Right off the bat, the kind of women I do hate are people like my own mother (selfish, greedy, pushy, and psychotic. No regard to use intelligence to solve problems, non-stop yelling, and bitching), women my age (all whores and sluts, those who aren’t are already married and I have no opinion of them since they did what mother nature had instructed them to do for thousands of years to keep the human race going; thus no issue with them specifically), and just modern women in general. They have no faith, no love for life, and are absolute sinners in the sense they chase after wealth, lust, and power. They have no regard for the future of their country or their children (if they even have them at all). Like I said earlier, the media is too blame for this.

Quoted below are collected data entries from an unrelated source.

-- ==== Sys2Proof/Machine/Hinus.lean ====
section
/-! DEFINITION. Code sections (R213, R224, R360 to R365): the clauses of a native text, Hinus segments, and what a translation of
segments into clauses has to be. -/

namespace Sys2Proof.Machine

/-! Native text: clauses in sequence, from the header at offset 0. -/

/-- Clause headers of a text by offset, with the words of each clause. -/
def clausesFrom : Nat → Nat → List Word → List (Nat × List Word)
  | 0, _, _ => []
  | _, _, [] => []
  | n + 1, off, h :: ws => (off, ws.take (hLen h)) :: clausesFrom n (off + 4 + 4 * hLen h) (ws.drop (hLen h))
def clausesOf (text : List Word) : List (Nat × List Word) := clausesFrom text.length 0 text
/-- Byte offsets of the literal words of the `movi`s among some words. -/
def moviSites : Nat → Nat → List Word → List Nat
  | 0, _, _ => []
  | _, _, [] => []
  | n + 1, off, w :: ws =>
    (if majorOf w = 0x22 then [off + 4] else []) ++ moviSites n (off + 4 * lenAt w) ((w :: ws).drop (lenAt w))
def clauseSites (text : List Word) : List Nat := (clausesOf text).flatMap fun c => moviSites c.2.length (c.1 + 4) c.2
/-- The places that the last word of a clause names: jmp, br, call (R224); byte offsets here. -/
def directTargets (hdr : Nat) (w : Word) : List Nat :=
  let rel (off : BitVec 32) : Nat := (BitVec.ofNat 32 hdr + 4 * off).toNat
  if majorOf w = 0x31 || majorOf w = 0x34 then [rel ((w.extractLsb' 3 22).signExtend 32)]
  else if majorOf w = 0x32 then [rel ((w.extractLsb' 3 18).signExtend 32)]
  else []
/-- Edges of the text: the clause, and a clause it names. -/
def textEdges (text : List Word) : List (Nat × Nat) :=
  (clausesOf text).flatMap fun c => match c.2.getLast? with | some w => (directTargets c.1 w).map fun t => (c.1, t) | none => []

/-! Hinus segments (R360 to R362, Tables 17.5, 17.6). -/

/-- A register word is well formed: its fields, and the register that it names (R361). -/
def regWordOk (w : Word) : Bool :=
  let k := bitsN w.toNat 31 30
  let sub := bitsN w.toNat 29 28
  let v := bitsN w.toNat 19 0
  decide (k ≤ 2) && bitsN w.toNat 27 20 == 0 && decide (sub + 2 ^ k ≤ 4)
  && (if v < 128 then (v + sub) % 2 ^ k == 0 && decide (v + sub + 2 ^ k ≤ 128) else sub % 2 ^ k == 0)
/-- The g-register fields of an instruction's words: D, A, B of the first, C of the second. -/
def putField (ws : List Word) (f v : Nat) : List Word :=
  match f with
  | 0 => ws.set 0 (ws.headD 0 ||| BitVec.ofNat 32 (v * 2 ^ 18))
  | 1 => ws.set 0 (ws.headD 0 ||| BitVec.ofNat 32 (v * 2 ^ 11))
  | 2 => ws.set 0 (ws.headD 0 ||| BitVec.ofNat 32 (v * 2 ^ 4))
  | _ => ws.set 1 (ws.getD 1 0 ||| BitVec.ofNat 32 (v * 2 ^ 9))
def getField (ws : List Word) (f : Nat) : Nat :=
  match f with
  | 0 => bitsN (ws.headD 0).toNat 24 18
  | 1 => bitsN (ws.headD 0).toNat 17 11
  | 2 => bitsN (ws.headD 0).toNat 10 4
  | _ => bitsN (ws.getD 1 0).toNat 15 9
/-- Words whose fields `fs` name the distinct registers g8, g16, g24, g32, one for each. -/
def probe (ws : List Word) (fs : List Nat) : List Word := fs.foldl (fun ws f => putField ws f (8 * (f + 1))) ws
/-- Every choice among the four fields. -/
def fieldSets : List (List Nat) := (List.range 16).map fun k => (List.range 4).filter fun f => k / 2 ^ f % 2 == 1
/-- The fields that an instruction uses as g-registers, in the order D, A, B, C, with the instruction as `probe` has it: those for which
the instruction names just the probing registers. None where no registers make it an instruction. -/
def hinFields (ws : List Word) : Option (List Nat × Instr) :=
  fieldSets.findSome? fun fs =>
    match decode (probe ws fs) with
    | .ok (i, _) =>
      let rs := (gNamed i).map (·.1)
      if rs.length = fs.length && fs.all (fun f => rs.contains (8 * (f + 1))) then some (fs, i) else none
    | .error _ => none
/-- Words of the Hinus instruction at the head of a list, register words included: one length, or where the native words are no
instruction every length that its register words can have. -/
def hinLens (ws : List Word) : List Nat :=
  match ws with
  | [] => []
  | w :: _ =>
    let n := lenAt w
    let good (k : Nat) : Bool := decide (n + k ≤ ws.length) && ((ws.drop n).take k).all regWordOk
    match hinFields (ws.take n) with
    | some (fs, _) => if good fs.length && fs.all (fun f => getField (ws.take n) f == 0) then [n + fs.length] else []
    | none => ((List.range 5).filter good).map (n + ·)
/-- The segments that a terminator names: OFF22 and OFF18 are unsigned indices (R362). -/
def segTargets (w : Word) : List Nat :=
  if majorOf w = 0x31 || majorOf w = 0x34 then [bitsN w.toNat 24 3] else if majorOf w = 0x32 then [bitsN w.toNat 20 3] else []
/-- A way to read a segment's body: the literal words of its `movi`s by word index, and the segments its terminator names; none
where the body cannot be read. -/
def readBody (nsegs : Nat) : Nat → Nat → List Word → Option (List Nat × List Nat)
  | 0, _, _ => none
  | _, _, [] => none
  | n + 1, pos, w :: ws =>
    if isTerminator w then
      if (hinLens (w :: ws)).contains (w :: ws).length && (segTargets w).all (fun t => decide (t < nsegs)) then some ([], segTargets w) else none
    else
      (hinLens (w :: ws)).findSome? fun l =>
        match readBody nsegs n (pos + l) ((w :: ws).drop l) with
        | some (a, b) => some ((if majorOf w = 0x22 then [pos + 1] else []) ++ a, b)
        | none => none
/-- The segments of a section: word index of each body with the body; none for a wrong header or a body that is cut short. -/
def segmentsFrom : Nat → Nat → List Word → Option (List (Nat × List Word))
  | _, _, [] => some []
  | 0, _, _ => none
  | n + 1, pos, h :: ws =>
    let k := bitsN h.toNat 15 0
    if bitsN h.toNat 31 16 != 0xb000 || k == 0 || decide (ws.length < k) then none
    else (segmentsFrom n (pos + 1 + k) (ws.drop k)).map fun l => (pos + 1, ws.take k) :: l
/-- Sites and edges of a well-formed section. -/
def readHinus (ws : List Word) : Option (Nat × List Nat × List (Nat × Nat)) :=
  match segmentsFrom ws.length 0 ws with
  | none => none
  | some segs =>
    match segs.mapM (fun g => readBody segs.length (g.2.length + 1) g.1 g.2) with
    | none => none
    | some l => some (segs.length, (l.flatMap (·.1)).map (4 * ·), (List.range segs.length).flatMap fun k => ((l.getD k ([], [])).2).map fun t => (k, t))
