-- ==== Sys2Proof/Machine/Step.lean ====
section
/-! DEFINITION. One step of the machine: before the boot the cold reset; then one of the things that can happen next. -/

namespace Sys2Proof.Machine

/-- The head string's next word is fetched and performed; a thread that reads a poisoned register consumes the error instead (R417). -/
def stepWord (s : State) : Host.Outcome State Fault Refusal :=
  match s.strings with
  | [] => .next s.tick
  | c :: rest =>
    match s.fetch c with
    | .fault cause len more => .next (s.faultWord c rest cause len more)
    | .ins i =>
      match s.badReader i c with
      | some id => .next ((s.registerError c.core).consumed id c.pc).tick
      | none => exec i ((s.late c).useCopies i c)

/-- A candidate happens. -/
def runCand (c : Cand) (s : State) : Host.Outcome State Fault Refusal :=
  match c with
  | .agenda k =>
    match s.agenda[k]? with
    | some e => runEv e { s with agenda := s.agenda.eraseIdx k }
    | none => .next s.tick
  | .word k => stepWord (s.focus k)
  | .free e => runEv e s

/-- The device step that a candidate is. -/
def Cand.ev (c : Cand) (s : State) : Option Ev :=
  match c with
  | .agenda k => s.agenda[k]?
  | .word _ => none
  | .free e => some e
/-- A candidate happens, and is counted (R421). -/
def runCounted (c : Cand) (s : State) : Host.Outcome State Fault Refusal :=
  match runCand c s with
  | .next t => .next (s.counted (c.ev s) t)
  | .fault f => .fault f
  | .refused r => .refused r

/-- One step. -/
def step (s : State) : Host.Outcome State Fault Refusal :=
  match s.boot with
  | .failed => .fault .gated
  | .off => runEv .coldReset s
  | .done =>
    match s.cands with
    | [] => .next s.tick
    | [c] => runCounted c s
    | c :: l => runCounted ((c :: l).getD (s.draw (l.length + 1)) c) s.redraw

/-- An instruction placed where the next step fetches it. -/
def State.withFetchWord (s : State) (nbits w : Nat) : State := s.placeWord nbits w

end Sys2Proof.Machine
end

But it always wasn’t like this, and as much as it pains me to say it, I think there were at some point, decent women in my life. I’d go as far as to say some of my favorite people growing up were entirely girls and women. Perhaps because they have personally helped me out, or maybe I had a strong attraction to their looks and appearances. Sure I had have been back-stabbed and ignored by some women but there were a few exceptions that in all honestly, didn’t make my life more miserable than it already was.
I never got along with any of my family members except for my male cousin who was a year younger than I am but grew up in similar circumstances like I did. While we differ when it comes to skills and hobbies, we both can agree on our philosophical views on society and the world. Though there is another relative I didn’t have a problem with. A female cousin, older than I was by a couple of years. She was really smart, had a good christian upbringing, and she would consider me her favorite cousin. Although I would rarely see her, when she would visit, she would always spend quality time with me for as long as I remember. When I was an infant, she would babysit me when my parent’s were away. As I got older, she introduced me to stuff like video games, robotics, science topics, music, and even took me outside sometimes to walk with me. She was there for me if I ever had questions about school work. She’s like the mother I wish I had, even though she was only a few years older than I was. I would get upset and cry whenever she had to go back to her home state and then feel bummed out about it right after she left. The last time I saw her was back when I was in middle school. From what I heard, she was able to enroll in Stanford University and graduated with a Doctorate and now teaches some subject in some university. I’d wonder what she would think if she saw me in the state that I am in now?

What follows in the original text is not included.